:: TASK GOAL ::
Please repeat exactly the lines below from the one containing "in numbers -/" down to the one containing "2, R709). -/", both included, and nothing else.

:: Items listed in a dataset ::
===============

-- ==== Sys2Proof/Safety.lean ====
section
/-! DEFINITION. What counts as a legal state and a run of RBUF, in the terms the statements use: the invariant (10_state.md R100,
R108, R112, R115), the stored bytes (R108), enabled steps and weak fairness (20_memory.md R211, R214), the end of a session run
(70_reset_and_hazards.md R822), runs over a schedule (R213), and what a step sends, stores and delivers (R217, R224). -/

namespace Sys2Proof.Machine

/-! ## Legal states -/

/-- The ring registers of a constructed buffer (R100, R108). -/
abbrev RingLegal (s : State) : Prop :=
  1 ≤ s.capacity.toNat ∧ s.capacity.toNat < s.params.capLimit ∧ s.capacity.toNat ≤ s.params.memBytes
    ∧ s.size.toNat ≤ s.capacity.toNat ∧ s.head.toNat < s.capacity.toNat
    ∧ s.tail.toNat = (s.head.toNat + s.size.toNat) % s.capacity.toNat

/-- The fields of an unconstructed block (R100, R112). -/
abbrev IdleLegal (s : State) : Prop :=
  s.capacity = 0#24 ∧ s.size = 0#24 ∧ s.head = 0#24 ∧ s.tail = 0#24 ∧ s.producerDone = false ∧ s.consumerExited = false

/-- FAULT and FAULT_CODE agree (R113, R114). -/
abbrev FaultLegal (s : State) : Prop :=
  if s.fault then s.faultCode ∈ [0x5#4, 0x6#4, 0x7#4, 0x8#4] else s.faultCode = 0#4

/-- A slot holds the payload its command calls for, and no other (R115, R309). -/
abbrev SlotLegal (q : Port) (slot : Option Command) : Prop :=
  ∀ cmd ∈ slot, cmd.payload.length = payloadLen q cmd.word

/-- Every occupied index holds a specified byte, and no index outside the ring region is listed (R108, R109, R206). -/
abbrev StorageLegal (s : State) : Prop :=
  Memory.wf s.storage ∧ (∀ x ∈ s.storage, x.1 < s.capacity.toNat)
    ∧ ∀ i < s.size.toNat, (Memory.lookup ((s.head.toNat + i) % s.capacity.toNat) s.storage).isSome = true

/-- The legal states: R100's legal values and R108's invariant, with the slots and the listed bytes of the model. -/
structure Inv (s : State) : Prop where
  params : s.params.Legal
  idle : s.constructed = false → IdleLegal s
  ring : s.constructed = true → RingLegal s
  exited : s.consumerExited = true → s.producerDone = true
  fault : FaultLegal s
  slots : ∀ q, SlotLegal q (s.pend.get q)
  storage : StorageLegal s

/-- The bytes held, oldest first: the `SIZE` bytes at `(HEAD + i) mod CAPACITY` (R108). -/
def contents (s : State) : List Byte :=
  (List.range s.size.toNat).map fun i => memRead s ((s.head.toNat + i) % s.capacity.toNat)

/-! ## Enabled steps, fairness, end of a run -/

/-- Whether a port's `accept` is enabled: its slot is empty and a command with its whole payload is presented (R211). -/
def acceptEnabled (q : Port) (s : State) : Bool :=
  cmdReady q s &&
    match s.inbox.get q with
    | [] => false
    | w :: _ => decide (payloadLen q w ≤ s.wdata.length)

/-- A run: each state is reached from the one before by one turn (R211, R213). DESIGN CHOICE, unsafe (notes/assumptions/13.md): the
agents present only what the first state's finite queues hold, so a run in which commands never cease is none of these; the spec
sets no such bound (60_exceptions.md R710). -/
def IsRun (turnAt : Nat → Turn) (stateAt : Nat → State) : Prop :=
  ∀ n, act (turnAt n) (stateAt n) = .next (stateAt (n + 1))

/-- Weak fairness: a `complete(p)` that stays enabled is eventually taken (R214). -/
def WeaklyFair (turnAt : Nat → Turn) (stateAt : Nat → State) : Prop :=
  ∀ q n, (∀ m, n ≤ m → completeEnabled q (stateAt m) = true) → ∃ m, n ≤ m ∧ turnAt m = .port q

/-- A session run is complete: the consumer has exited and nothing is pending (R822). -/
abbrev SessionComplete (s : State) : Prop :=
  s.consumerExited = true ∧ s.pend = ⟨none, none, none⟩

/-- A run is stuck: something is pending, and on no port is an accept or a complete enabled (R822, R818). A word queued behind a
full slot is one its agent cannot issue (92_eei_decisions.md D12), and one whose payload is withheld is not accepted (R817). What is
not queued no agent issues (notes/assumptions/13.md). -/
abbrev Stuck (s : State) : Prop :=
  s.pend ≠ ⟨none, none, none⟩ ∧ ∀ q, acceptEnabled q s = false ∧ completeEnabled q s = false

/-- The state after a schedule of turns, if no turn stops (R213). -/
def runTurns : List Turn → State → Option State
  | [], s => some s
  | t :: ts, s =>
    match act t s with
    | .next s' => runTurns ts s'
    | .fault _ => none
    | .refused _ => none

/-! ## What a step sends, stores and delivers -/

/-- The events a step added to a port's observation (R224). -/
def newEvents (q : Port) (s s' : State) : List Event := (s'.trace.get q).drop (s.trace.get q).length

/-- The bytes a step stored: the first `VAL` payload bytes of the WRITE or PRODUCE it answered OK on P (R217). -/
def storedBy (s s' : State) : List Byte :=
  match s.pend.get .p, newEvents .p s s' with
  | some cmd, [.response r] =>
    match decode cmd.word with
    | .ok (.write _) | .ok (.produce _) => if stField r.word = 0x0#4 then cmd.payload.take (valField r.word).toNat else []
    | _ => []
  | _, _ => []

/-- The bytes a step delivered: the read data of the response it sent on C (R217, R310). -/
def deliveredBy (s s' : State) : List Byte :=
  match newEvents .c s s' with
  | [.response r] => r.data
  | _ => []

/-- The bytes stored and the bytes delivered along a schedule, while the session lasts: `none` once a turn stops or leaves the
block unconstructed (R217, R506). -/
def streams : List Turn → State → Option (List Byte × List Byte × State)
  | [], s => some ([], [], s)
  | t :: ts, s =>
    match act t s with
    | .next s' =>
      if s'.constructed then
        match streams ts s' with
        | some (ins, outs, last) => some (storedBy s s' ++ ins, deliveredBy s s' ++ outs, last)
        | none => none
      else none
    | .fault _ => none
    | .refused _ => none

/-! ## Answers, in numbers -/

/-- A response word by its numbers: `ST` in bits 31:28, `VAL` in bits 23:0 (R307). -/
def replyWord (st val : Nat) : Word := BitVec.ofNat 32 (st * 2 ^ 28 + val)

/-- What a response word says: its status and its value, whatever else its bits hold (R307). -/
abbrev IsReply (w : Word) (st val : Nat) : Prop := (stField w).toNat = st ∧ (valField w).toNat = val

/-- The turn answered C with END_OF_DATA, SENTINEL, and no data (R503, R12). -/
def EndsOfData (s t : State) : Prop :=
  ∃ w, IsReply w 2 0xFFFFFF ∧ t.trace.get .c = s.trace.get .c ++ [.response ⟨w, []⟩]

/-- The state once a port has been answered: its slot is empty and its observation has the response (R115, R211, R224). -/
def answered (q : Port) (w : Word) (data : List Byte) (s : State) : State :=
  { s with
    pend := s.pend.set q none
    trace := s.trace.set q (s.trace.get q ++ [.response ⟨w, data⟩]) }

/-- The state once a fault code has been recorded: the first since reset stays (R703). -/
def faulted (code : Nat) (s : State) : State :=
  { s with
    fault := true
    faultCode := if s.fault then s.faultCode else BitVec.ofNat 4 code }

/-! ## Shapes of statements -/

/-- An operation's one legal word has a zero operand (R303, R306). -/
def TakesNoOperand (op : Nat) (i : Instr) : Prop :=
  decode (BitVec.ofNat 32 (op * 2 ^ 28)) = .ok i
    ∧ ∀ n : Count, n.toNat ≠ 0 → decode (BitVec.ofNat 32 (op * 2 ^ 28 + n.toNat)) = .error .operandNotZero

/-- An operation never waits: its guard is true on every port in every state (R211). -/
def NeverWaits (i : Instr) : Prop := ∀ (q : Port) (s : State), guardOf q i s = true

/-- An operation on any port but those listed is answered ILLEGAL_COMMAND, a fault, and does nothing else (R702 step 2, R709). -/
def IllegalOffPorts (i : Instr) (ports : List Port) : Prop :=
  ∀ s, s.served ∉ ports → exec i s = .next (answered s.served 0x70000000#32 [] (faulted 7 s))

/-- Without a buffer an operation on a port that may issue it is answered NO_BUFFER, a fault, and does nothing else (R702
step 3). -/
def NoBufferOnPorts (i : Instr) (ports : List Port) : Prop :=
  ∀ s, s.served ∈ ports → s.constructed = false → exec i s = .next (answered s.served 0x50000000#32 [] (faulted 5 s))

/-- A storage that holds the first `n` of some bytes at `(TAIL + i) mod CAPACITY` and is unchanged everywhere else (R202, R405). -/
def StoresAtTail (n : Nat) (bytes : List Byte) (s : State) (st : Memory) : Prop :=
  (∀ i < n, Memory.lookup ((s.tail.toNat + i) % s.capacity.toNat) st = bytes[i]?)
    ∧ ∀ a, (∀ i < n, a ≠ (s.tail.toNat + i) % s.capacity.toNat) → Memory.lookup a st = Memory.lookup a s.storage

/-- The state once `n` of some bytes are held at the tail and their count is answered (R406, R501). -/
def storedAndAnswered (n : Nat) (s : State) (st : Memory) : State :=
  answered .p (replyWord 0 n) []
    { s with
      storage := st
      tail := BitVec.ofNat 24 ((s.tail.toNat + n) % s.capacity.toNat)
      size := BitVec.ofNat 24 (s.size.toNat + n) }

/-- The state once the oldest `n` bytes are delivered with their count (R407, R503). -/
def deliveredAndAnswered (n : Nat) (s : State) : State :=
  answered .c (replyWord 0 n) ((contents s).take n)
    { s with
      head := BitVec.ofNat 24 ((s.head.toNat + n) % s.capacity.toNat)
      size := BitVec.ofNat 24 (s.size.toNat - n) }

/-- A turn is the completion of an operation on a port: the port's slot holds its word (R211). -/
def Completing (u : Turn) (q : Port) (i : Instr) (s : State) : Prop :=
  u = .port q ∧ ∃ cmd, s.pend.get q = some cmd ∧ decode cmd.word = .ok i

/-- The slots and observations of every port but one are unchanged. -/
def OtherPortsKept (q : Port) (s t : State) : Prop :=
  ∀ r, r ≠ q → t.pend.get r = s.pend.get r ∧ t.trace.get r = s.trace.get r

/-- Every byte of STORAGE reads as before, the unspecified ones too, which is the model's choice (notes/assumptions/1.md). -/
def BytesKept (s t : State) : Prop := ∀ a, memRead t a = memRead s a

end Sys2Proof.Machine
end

===============

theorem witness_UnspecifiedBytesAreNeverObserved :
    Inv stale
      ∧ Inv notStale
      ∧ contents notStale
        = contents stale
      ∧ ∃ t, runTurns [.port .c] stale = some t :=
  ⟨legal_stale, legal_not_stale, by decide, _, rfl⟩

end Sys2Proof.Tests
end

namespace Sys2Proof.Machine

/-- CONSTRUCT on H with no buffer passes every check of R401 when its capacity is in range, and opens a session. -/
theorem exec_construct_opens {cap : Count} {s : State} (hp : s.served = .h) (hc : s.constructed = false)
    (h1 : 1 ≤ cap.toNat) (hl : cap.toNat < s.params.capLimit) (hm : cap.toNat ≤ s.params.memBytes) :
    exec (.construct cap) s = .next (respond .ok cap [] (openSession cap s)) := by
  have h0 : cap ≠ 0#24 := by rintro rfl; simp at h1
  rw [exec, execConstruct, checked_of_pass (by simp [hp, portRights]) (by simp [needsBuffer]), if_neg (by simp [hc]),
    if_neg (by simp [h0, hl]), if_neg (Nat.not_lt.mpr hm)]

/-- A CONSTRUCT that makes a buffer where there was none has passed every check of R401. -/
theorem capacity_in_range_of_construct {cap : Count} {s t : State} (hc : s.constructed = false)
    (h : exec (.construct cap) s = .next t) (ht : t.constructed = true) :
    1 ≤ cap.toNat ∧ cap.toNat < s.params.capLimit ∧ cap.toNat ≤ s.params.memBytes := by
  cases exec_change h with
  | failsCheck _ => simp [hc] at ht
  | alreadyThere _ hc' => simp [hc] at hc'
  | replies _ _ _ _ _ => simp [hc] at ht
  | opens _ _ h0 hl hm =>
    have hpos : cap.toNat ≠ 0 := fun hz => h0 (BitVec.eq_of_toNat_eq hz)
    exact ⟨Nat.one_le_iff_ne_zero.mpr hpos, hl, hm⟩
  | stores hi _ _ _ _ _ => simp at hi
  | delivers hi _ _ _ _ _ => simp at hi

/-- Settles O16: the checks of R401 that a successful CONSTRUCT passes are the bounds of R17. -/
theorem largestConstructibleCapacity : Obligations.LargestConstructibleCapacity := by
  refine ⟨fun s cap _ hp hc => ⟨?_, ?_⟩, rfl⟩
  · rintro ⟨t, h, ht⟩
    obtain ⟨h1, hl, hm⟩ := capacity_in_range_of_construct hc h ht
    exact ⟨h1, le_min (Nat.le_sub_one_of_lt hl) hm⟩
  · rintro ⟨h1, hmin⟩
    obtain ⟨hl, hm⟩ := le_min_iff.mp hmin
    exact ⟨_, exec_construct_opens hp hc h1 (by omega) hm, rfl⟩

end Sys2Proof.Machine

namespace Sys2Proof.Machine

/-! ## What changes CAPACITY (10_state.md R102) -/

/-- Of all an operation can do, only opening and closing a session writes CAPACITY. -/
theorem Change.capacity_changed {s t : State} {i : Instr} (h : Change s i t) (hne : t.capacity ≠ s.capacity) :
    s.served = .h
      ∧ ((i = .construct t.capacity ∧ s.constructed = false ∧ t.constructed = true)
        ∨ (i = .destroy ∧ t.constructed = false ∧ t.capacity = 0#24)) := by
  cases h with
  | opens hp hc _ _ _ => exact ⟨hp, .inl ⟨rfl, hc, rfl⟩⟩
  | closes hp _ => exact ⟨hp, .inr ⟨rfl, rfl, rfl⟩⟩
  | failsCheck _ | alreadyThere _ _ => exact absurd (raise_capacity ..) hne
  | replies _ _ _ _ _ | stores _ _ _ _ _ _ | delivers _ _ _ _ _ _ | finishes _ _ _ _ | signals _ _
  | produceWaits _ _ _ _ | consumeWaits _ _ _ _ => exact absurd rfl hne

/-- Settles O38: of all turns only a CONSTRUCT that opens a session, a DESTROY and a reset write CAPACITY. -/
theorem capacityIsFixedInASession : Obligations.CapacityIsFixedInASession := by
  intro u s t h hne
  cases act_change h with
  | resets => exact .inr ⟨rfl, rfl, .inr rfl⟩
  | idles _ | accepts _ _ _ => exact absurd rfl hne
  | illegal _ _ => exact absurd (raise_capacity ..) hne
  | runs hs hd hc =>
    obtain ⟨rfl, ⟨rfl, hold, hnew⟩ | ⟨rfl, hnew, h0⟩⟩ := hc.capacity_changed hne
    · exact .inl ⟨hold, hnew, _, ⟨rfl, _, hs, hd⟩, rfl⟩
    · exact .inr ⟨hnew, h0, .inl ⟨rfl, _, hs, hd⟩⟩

===============

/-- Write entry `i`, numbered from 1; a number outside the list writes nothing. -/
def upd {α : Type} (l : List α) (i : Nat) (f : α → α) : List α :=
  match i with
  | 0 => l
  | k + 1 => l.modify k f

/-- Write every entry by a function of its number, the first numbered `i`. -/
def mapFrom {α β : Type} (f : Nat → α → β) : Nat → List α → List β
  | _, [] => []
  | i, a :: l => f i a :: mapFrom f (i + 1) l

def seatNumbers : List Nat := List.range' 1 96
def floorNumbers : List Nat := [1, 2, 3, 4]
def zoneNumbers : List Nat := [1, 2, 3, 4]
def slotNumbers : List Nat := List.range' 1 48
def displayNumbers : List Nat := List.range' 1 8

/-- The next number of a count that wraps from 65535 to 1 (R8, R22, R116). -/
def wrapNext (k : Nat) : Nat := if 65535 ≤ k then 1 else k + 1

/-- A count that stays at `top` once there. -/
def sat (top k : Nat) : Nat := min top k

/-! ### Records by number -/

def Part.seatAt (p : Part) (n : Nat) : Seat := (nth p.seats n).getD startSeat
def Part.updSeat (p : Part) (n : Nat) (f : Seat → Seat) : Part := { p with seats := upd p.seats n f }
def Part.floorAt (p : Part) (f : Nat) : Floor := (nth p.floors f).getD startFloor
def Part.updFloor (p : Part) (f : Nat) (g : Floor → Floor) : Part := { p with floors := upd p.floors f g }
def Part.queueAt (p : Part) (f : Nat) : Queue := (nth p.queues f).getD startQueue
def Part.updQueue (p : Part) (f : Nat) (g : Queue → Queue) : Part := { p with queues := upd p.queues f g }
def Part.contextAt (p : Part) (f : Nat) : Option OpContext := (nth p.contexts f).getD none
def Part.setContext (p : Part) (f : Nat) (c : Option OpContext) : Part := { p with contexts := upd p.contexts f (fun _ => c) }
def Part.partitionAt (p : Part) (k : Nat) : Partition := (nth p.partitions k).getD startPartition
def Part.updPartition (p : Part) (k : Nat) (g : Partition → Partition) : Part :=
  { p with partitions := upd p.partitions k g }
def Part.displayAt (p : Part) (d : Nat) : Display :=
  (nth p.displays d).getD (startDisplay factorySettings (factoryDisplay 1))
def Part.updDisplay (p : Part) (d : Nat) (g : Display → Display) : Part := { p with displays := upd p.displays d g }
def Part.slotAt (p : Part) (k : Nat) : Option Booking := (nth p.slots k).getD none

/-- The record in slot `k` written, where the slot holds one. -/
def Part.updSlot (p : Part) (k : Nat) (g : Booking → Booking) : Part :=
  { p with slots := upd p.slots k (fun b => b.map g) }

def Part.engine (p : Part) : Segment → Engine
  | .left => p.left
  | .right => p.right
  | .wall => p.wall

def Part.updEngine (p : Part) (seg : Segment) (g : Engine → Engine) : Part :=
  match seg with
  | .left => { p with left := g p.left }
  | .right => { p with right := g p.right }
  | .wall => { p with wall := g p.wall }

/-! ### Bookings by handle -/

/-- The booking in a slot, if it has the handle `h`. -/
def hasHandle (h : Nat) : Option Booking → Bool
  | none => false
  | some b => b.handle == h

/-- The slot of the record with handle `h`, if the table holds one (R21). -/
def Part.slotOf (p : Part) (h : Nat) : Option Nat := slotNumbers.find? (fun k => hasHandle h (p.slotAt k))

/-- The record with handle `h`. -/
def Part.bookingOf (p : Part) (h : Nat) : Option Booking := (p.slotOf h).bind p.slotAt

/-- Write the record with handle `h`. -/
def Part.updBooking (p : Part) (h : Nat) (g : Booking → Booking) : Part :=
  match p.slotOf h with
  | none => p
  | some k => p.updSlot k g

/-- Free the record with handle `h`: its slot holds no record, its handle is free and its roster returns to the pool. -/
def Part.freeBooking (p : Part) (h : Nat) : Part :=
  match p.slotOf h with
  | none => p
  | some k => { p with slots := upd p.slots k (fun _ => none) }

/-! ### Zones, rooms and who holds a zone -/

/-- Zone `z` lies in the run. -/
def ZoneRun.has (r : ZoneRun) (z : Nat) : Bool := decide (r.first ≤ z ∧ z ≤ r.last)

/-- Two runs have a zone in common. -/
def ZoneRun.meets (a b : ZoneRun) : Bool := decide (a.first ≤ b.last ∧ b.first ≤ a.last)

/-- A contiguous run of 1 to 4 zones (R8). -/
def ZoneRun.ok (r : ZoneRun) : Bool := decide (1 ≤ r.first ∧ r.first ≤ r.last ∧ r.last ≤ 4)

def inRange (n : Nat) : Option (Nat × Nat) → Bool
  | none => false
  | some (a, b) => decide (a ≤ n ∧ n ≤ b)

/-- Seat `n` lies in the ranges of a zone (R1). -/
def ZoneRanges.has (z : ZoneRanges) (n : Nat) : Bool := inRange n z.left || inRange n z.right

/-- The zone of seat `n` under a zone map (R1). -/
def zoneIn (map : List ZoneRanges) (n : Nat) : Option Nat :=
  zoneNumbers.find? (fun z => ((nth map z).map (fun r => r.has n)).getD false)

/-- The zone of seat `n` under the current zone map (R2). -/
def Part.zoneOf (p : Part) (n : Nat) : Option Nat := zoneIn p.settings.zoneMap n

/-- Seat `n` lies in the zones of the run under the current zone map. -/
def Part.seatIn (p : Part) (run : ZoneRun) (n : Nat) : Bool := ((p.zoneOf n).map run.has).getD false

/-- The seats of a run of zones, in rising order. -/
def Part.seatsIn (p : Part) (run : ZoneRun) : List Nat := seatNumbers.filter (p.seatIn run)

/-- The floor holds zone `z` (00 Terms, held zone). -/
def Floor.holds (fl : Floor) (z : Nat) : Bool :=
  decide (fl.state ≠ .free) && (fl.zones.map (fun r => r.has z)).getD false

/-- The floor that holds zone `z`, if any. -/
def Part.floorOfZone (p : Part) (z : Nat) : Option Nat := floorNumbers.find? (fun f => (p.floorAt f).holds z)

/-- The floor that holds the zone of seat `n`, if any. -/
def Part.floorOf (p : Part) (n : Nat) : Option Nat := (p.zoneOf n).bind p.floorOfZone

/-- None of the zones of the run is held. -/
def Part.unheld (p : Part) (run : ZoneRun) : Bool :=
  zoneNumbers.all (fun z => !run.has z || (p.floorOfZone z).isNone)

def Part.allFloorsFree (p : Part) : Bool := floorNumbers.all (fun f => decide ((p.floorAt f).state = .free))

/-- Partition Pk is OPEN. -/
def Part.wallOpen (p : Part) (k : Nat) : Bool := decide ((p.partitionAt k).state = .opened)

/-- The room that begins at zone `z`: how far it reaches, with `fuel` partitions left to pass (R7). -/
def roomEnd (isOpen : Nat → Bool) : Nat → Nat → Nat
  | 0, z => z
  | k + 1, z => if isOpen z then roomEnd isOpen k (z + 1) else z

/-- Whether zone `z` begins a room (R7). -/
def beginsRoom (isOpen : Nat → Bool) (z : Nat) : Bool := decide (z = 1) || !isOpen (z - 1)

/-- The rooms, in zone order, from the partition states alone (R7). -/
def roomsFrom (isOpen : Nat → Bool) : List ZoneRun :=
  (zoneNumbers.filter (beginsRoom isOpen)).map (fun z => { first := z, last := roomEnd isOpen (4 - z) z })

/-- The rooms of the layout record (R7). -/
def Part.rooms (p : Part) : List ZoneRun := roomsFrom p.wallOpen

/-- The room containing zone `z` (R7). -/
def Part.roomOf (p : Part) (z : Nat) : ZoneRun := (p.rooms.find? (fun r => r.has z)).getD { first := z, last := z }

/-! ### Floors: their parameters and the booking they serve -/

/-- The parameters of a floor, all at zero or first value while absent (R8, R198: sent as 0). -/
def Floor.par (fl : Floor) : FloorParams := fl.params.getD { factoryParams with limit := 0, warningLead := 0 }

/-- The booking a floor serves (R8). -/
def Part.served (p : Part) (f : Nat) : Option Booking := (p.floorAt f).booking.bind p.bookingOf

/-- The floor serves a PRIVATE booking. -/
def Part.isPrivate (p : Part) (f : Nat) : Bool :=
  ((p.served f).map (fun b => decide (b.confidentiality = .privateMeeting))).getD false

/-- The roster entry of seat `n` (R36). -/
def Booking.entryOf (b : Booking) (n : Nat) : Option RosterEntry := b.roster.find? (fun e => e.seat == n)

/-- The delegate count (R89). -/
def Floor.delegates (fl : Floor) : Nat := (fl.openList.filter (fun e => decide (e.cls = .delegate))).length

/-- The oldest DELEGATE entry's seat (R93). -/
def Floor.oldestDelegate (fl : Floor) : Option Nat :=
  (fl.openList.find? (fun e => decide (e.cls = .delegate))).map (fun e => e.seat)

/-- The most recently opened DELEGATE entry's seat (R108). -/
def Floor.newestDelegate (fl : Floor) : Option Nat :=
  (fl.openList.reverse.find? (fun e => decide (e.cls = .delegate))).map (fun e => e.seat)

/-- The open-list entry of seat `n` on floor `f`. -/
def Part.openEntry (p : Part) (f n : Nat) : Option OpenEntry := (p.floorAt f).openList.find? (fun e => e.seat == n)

===============

:: ANSWER SPACE ::
/-! ## Answers, in numbers -/

/-- A response word by its numbers: `ST` in bits 31:28, `VAL` in bits 23:0 (R307). -/
def replyWord (st val : Nat) : Word := BitVec.ofNat 32 (st * 2 ^ 28 + val)

/-- What a response word says: its status and its value, whatever else its bits hold (R307). -/
abbrev IsReply (w : Word) (st val : Nat) : Prop := (stField w).toNat = st ∧ (valField w).toNat = val

/-- The turn answered C with END_OF_DATA, SENTINEL, and no data (R503, R12). -/
def EndsOfData (s t : State) : Prop :=
  ∃ w, IsReply w 2 0xFFFFFF ∧ t.trace.get .c = s.trace.get .c ++ [.response ⟨w, []⟩]

/-- The state once a port has been answered: its slot is empty and its observation has the response (R115, R211, R224). -/
def answered (q : Port) (w : Word) (data : List Byte) (s : State) : State :=
  { s with
    pend := s.pend.set q none
    trace := s.trace.set q (s.trace.get q ++ [.response ⟨w, data⟩]) }

/-- The state once a fault code has been recorded: the first since reset stays (R703). -/
def faulted (code : Nat) (s : State) : State :=
  { s with
    fault := true
    faultCode := if s.fault then s.faultCode else BitVec.ofNat 4 code }

/-! ## Shapes of statements -/

/-- An operation's one legal word has a zero operand (R303, R306). -/
def TakesNoOperand (op : Nat) (i : Instr) : Prop :=
  decode (BitVec.ofNat 32 (op * 2 ^ 28)) = .ok i
    ∧ ∀ n : Count, n.toNat ≠ 0 → decode (BitVec.ofNat 32 (op * 2 ^ 28 + n.toNat)) = .error .operandNotZero

/-- An operation never waits: its guard is true on every port in every state (R211). -/
def NeverWaits (i : Instr) : Prop := ∀ (q : Port) (s : State), guardOf q i s = true

/-- An operation on any port but those listed is answered ILLEGAL_COMMAND, a fault, and does nothing else (R702 step 2, R709). -/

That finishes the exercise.